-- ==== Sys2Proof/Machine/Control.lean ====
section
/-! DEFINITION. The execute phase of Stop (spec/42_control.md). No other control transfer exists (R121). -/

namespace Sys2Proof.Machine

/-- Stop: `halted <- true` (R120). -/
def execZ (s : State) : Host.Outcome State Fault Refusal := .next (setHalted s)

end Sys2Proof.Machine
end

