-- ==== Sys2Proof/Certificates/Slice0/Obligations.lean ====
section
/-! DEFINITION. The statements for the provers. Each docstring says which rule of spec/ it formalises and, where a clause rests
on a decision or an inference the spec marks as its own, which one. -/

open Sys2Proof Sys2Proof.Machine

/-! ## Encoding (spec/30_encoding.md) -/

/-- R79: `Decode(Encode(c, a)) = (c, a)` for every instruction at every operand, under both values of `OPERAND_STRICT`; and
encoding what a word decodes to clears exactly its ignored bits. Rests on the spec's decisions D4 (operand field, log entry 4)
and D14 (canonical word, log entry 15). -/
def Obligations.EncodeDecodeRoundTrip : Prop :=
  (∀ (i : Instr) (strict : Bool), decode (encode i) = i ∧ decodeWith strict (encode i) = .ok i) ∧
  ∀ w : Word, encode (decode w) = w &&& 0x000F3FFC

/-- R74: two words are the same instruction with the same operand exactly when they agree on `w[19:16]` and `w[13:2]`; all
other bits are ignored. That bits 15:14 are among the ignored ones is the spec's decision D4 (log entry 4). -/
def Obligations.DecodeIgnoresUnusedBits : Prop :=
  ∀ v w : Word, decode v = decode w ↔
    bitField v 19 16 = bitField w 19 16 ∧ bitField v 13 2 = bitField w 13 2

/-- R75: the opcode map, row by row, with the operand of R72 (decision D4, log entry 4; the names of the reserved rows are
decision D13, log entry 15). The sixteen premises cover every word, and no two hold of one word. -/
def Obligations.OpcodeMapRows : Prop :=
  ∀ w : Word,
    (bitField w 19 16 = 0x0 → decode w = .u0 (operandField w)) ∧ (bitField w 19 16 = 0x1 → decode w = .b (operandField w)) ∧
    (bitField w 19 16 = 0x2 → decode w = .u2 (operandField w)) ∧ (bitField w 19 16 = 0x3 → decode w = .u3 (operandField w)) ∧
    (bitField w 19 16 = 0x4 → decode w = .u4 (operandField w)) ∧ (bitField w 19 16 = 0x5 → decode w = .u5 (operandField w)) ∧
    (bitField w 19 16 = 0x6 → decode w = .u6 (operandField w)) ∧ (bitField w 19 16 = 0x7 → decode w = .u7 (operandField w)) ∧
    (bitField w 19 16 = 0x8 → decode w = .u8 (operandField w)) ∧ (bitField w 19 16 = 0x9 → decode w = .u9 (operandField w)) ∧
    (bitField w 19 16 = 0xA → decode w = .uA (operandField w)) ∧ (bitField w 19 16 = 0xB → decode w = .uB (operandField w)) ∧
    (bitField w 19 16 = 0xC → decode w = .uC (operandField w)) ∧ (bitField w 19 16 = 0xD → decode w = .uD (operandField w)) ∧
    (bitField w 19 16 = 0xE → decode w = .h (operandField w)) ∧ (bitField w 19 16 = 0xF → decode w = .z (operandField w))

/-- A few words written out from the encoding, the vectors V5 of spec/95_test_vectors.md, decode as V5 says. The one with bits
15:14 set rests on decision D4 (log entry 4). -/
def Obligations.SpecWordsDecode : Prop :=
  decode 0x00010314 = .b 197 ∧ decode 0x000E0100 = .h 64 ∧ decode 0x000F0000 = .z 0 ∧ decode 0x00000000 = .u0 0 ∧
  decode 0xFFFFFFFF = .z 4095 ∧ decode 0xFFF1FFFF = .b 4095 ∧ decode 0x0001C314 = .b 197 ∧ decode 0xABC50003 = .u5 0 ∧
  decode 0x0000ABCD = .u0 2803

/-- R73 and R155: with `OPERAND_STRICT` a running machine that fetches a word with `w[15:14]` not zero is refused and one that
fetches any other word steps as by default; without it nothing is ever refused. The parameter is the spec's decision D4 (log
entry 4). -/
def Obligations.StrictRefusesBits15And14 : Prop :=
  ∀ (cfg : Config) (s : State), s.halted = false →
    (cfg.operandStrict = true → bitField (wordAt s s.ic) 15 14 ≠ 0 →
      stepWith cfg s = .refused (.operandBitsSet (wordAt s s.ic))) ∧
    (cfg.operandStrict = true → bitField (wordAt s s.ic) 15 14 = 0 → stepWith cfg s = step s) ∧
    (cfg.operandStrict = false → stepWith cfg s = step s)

------------------------------------

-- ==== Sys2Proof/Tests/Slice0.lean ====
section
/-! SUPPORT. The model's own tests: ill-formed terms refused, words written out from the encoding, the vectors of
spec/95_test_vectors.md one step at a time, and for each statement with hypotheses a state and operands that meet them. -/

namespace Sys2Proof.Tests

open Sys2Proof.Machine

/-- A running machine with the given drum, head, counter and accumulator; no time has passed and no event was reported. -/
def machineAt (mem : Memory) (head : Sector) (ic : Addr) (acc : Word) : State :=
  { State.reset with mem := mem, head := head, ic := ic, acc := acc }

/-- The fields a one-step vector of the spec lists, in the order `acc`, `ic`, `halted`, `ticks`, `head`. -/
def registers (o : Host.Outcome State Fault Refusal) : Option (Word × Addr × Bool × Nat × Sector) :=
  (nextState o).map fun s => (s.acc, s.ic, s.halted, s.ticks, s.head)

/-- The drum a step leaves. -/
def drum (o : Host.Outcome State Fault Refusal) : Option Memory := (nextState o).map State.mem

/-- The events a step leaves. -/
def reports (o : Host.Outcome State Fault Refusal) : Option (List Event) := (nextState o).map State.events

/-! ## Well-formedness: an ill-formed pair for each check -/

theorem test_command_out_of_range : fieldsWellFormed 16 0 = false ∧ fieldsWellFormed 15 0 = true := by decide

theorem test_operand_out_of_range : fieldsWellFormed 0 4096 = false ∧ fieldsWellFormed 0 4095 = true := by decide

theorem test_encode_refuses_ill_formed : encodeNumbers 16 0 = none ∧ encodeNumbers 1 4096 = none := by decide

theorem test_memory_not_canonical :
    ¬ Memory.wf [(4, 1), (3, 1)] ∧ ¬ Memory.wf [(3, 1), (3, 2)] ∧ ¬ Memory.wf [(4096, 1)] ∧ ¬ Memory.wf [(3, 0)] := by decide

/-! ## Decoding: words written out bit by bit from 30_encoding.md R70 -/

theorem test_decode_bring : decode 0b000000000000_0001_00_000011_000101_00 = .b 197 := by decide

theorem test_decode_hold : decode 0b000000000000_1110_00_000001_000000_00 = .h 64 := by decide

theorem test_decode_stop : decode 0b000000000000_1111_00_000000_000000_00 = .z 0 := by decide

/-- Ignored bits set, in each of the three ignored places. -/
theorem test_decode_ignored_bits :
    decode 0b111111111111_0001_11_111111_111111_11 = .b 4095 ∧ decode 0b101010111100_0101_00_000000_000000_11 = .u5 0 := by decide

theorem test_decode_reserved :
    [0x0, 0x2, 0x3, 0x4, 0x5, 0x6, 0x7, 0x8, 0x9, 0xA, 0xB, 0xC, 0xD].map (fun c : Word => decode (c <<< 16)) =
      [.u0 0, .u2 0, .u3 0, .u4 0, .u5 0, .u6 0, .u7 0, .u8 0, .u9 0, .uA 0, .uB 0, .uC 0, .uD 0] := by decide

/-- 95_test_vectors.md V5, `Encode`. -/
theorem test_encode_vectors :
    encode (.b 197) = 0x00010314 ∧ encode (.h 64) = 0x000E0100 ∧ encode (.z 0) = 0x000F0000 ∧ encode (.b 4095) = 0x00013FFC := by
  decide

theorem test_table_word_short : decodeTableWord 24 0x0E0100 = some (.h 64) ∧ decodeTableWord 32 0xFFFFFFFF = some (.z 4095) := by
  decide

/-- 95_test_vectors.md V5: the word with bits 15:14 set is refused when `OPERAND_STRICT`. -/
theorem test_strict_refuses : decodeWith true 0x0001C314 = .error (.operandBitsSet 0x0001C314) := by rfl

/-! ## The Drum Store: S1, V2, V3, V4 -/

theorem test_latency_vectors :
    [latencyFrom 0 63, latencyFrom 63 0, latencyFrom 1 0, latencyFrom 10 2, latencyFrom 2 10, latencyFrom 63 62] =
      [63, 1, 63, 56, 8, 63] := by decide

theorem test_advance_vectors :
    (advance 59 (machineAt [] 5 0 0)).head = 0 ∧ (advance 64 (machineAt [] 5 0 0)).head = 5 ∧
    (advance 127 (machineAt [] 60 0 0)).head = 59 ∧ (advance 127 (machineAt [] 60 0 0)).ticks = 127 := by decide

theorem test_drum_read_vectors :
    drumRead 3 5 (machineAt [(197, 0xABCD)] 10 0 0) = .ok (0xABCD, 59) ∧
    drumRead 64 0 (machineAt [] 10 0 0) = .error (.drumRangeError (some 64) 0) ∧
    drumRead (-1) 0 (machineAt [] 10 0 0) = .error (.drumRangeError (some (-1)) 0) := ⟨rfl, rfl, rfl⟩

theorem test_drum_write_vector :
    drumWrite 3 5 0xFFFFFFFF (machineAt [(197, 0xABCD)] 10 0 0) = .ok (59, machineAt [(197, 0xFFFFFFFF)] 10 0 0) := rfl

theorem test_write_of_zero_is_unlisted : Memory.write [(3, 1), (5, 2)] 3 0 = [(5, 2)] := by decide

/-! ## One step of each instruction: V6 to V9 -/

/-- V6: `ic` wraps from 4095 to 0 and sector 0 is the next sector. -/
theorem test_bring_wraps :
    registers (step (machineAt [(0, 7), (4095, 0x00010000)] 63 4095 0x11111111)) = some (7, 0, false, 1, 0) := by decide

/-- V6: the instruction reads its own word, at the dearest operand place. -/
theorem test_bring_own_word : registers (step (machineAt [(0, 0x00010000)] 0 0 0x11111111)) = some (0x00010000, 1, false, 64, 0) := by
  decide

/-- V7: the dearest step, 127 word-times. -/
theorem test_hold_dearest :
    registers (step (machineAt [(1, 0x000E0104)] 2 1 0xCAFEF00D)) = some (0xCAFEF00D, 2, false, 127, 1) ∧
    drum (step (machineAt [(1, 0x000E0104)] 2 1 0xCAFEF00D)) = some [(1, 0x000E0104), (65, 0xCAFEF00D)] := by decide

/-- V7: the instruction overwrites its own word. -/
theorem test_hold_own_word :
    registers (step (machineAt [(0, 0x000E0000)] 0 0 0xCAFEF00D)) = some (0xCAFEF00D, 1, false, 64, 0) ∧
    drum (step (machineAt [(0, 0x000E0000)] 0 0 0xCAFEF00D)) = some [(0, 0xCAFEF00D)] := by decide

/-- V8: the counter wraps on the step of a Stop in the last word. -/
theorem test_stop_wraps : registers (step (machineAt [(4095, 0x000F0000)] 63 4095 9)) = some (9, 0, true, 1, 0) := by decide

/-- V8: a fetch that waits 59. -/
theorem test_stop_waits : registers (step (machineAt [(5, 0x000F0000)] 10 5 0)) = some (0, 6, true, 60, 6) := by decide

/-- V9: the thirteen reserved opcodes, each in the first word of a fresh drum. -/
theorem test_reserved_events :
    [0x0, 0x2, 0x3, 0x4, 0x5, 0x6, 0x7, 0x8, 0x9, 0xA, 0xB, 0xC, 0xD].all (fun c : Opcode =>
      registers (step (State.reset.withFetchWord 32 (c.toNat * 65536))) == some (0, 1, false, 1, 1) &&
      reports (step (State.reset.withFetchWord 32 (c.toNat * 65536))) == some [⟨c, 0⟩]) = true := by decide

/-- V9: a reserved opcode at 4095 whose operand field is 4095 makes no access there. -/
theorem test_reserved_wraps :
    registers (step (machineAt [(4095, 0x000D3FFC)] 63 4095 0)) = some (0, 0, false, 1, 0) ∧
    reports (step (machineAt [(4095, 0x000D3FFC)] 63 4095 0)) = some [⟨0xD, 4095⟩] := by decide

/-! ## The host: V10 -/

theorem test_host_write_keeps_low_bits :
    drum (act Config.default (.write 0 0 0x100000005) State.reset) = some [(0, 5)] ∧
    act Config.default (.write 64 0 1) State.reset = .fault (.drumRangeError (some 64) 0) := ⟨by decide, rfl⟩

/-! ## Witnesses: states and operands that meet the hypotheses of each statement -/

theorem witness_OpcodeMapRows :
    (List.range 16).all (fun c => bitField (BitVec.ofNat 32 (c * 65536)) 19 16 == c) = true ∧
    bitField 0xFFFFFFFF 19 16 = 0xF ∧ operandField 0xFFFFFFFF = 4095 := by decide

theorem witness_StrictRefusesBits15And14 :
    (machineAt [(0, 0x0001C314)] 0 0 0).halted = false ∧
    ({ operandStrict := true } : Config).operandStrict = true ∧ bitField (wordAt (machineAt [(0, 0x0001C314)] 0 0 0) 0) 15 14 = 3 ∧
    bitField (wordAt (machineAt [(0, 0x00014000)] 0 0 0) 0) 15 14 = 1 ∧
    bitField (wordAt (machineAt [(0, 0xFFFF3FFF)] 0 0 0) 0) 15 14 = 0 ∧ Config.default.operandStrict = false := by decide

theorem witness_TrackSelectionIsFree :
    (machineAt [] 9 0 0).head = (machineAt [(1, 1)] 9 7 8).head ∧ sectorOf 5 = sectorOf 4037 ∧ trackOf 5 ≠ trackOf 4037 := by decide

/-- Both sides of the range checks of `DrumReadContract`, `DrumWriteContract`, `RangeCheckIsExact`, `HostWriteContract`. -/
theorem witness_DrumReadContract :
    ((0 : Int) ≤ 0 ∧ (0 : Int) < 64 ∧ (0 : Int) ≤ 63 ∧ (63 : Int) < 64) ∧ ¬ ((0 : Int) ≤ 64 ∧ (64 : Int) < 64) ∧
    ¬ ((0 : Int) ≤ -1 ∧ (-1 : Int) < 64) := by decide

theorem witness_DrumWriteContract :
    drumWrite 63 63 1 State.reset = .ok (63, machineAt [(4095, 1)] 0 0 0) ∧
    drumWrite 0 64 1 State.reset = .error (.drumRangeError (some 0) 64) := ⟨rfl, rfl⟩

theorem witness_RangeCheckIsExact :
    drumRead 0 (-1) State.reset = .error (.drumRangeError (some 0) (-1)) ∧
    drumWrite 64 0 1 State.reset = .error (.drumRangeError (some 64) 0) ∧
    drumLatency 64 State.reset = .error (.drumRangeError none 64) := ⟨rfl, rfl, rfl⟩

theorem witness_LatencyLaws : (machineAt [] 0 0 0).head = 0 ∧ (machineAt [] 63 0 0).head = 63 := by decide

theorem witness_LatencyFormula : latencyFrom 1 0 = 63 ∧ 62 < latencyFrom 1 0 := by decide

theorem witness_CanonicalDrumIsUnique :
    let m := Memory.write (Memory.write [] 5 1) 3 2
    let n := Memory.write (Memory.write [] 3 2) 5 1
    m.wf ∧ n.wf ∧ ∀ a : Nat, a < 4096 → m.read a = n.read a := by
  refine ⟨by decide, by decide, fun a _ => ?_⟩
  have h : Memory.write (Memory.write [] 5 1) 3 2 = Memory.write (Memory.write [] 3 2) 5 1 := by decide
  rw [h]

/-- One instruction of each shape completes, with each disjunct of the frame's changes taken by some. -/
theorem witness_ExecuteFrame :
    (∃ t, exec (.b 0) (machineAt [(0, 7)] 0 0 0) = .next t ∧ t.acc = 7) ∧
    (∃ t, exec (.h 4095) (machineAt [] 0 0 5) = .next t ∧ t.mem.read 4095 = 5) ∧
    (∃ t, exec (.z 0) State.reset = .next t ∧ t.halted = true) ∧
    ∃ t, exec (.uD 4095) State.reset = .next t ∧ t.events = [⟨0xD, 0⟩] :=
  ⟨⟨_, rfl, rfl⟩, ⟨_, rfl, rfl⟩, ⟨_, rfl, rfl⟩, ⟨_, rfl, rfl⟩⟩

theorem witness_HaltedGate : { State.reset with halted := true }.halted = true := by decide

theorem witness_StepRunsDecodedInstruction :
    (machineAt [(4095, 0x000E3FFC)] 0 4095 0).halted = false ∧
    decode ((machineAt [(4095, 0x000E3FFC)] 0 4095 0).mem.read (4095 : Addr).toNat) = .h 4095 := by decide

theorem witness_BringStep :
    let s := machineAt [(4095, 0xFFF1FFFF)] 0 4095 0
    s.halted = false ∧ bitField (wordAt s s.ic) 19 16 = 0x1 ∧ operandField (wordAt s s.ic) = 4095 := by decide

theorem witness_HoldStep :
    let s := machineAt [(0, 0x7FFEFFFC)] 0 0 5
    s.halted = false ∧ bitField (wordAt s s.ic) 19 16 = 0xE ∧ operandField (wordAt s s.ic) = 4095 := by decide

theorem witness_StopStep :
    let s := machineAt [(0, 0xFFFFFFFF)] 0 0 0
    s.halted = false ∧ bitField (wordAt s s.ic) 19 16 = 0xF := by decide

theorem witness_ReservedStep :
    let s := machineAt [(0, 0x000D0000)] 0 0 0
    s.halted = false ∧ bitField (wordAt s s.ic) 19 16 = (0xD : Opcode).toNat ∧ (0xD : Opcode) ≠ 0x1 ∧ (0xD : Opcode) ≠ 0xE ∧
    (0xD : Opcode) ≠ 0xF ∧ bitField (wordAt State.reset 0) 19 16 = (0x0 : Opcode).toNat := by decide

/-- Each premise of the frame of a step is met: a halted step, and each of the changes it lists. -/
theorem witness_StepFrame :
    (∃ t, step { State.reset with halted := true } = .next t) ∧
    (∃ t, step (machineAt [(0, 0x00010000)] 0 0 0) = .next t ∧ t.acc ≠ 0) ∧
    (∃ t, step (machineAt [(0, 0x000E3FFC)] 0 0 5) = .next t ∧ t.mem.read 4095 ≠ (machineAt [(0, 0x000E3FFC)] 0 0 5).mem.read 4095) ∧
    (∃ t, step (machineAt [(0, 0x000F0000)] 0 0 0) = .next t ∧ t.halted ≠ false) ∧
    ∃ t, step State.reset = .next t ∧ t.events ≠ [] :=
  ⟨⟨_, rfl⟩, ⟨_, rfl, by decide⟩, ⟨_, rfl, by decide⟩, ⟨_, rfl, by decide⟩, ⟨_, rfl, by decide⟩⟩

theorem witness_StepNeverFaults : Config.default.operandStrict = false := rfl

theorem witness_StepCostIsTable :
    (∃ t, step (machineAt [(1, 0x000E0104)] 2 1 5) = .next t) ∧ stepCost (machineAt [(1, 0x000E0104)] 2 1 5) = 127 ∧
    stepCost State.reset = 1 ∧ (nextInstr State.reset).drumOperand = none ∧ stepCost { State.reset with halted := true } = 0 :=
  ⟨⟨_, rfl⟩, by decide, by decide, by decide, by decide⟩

------------------------------------

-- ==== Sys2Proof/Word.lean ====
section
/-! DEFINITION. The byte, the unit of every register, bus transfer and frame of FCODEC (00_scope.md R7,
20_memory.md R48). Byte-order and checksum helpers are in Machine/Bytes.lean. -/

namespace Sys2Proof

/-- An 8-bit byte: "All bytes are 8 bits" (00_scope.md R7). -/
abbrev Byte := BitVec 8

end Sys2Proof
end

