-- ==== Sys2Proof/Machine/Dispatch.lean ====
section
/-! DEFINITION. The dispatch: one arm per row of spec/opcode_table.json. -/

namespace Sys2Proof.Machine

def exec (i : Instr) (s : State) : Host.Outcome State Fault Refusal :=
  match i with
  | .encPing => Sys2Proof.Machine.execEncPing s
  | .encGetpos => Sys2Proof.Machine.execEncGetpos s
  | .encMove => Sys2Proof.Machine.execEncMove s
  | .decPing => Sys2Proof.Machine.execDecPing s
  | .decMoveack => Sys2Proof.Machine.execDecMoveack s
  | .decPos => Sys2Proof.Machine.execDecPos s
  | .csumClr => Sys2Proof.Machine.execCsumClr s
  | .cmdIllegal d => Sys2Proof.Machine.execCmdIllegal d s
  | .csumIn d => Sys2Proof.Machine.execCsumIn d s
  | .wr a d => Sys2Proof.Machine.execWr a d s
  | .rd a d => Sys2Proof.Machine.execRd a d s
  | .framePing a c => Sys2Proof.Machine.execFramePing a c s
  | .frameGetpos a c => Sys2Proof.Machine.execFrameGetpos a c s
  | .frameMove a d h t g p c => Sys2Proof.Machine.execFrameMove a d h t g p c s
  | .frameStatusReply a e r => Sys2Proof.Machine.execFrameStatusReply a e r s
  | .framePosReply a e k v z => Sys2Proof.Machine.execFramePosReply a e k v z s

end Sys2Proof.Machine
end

------------------------------------

--- YOUR GOAL ---
Find every line in the listing that holds the string "Addr", then say how many there are as a bare number.

--- ANSWER FOR THIS EXERCISE ---
3